Friday, April 10, 2015

The Answer Is: Good Intentions

How To Walk To Hell

The plum blossoms are fragrant,
And the pines are lofty
When did charcoal ashes turn to morning frost?
This is how you walk away from a difficult place;
Movement that is calm can also be swift.
I trusted the fickle world, I trusted people,
I turned without twisting, soft and supple, like a cat.
But a piece of gold is better than moxa for building strong legs:
All that was left was the final striking of hands.
The feeling is easy, like turning a key in a lock--
This is his own house,
But the threshold seems too high for him to cross.
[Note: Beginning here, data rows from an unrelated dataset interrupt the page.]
-- ==== Sys2Proof/Laws/Decode.lean ====
section
/-! SUPPORT. The event word and its four fields: each field of a word built from fields is that field, and every word is
built from its fields (30_encoding R41). -/

namespace Sys2Proof

theorem eventWord_getLsbD (op : BitVec 2) (z l : Bool) (ts : Time) (i : Nat) :
    (eventWord op z l ts).getLsbD i =
      if i < 32 then ts.getLsbD i else if i = 32 then l else if i = 33 then z else op.getLsbD (i - 34) := by
  unfold eventWord
  simp only [BitVec.getLsbD_append, BitVec.getLsbD_ofBool]
  by_cases h : i < 32
  · simp [h]
  · by_cases h1 : i = 32
    · subst h1; simp
    · by_cases h2 : i = 33
      · subst h2; simp
      · have a : ¬ (i - 32 < 1) := by omega
        have b : ¬ (i - 32 - 1 < 1) := by omega
        simp [h, h1, h2, a, b, show i - 32 - 1 - 1 = i - 34 by omega]

@[simp] theorem opField_eventWord (op : BitVec 2) (z l : Bool) (ts : Time) : opField (eventWord op z l ts) = op := by
  apply BitVec.eq_of_getLsbD_eq
  intro i hi
  simp [opField, eventWord_getLsbD, show ¬ (34 + i < 32) by omega, show ¬ (34 + i = 32) by omega, show ¬ (34 + i = 33) by omega, hi]

@[simp] theorem zField_eventWord (op : BitVec 2) (z l : Bool) (ts : Time) : zField (eventWord op z l ts) = z := by
  simp only [zField, eventWord_getLsbD]; rfl

@[simp] theorem lvlField_eventWord (op : BitVec 2) (z l : Bool) (ts : Time) : lvlField (eventWord op z l ts) = l := by
  simp only [lvlField, eventWord_getLsbD]; rfl

@[simp] theorem tsField_eventWord (op : BitVec 2) (z l : Bool) (ts : Time) : tsField (eventWord op z l ts) = ts := by
  apply BitVec.eq_of_getLsbD_eq
  intro i hi
  simp [tsField, eventWord_getLsbD, hi]

theorem eventWord_fields (w : EventWord) : eventWord (opField w) (zField w) (lvlField w) (tsField w) = w := by
  apply BitVec.eq_of_getLsbD_eq
  intro i hi
  rw [eventWord_getLsbD]
  by_cases h : i < 32
  · simp [h, tsField]
  · by_cases h1 : i = 32
    · subst h1; simp [lvlField]
    · by_cases h2 : i = 33
      · subst h2; simp [zField]
      · simp [h, h1, h2, opField, show i - 34 < 2 by omega, show 34 + (i - 34) = i by omega]

theorem eventWord_inj (op op' : BitVec 2) (z l z' l' : Bool) (ts ts' : Time) :
    eventWord op z l ts = eventWord op' z' l' ts' ↔ op = op' ∧ z = z' ∧ l = l' ∧ ts = ts' := by
  constructor
  · intro h
    have ho := congrArg opField h
    have hz := congrArg zField h
    have hl := congrArg lvlField h
    have ht := congrArg tsField h
    simp only [opField_eventWord, zField_eventWord, lvlField_eventWord, tsField_eventWord] at ho hz hl ht
    exact ⟨ho, hz, hl, ht⟩
  · rintro ⟨rfl, rfl, rfl, rfl⟩
    rfl

theorem eventWord_and (op op' : BitVec 2) (z l z' l' : Bool) (ts ts' : Time) :
    eventWord op z l ts &&& eventWord op' z' l' ts' = eventWord (op &&& op') (z && z') (l && l') (ts &&& ts') := by
  apply BitVec.eq_of_getLsbD_eq
  intro i hi
  simp only [BitVec.getLsbD_and, eventWord_getLsbD]
  split_ifs <;> rfl

end Sys2Proof
end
This is a found poem built from instructions on how to walk “nanba aruki,” the walk/run of the express couriers and samurai, and from the kabuki love-suicide play by Chikamatsu Monzaemon, The Courier For Hell, (tr. Donald Keene) about a courier-service manager in Osaka who steals from a samurai to buy out his courtesan’s contract, and then runs off with his love to the mountains, where they get caught and die.

There was a brisk business in distance-running couriers at that time, with all the money being exchanged and the messages that had to get among the three big cities, Edo, Kyoto, and Osaka.

It took much longer to put together this found poem than it does to write one!

Image: Still from Dolls, film by Takeshi Kitano. It's based on Chikamatsu Monzaemon's works and opens with a bunraku performance of Courier.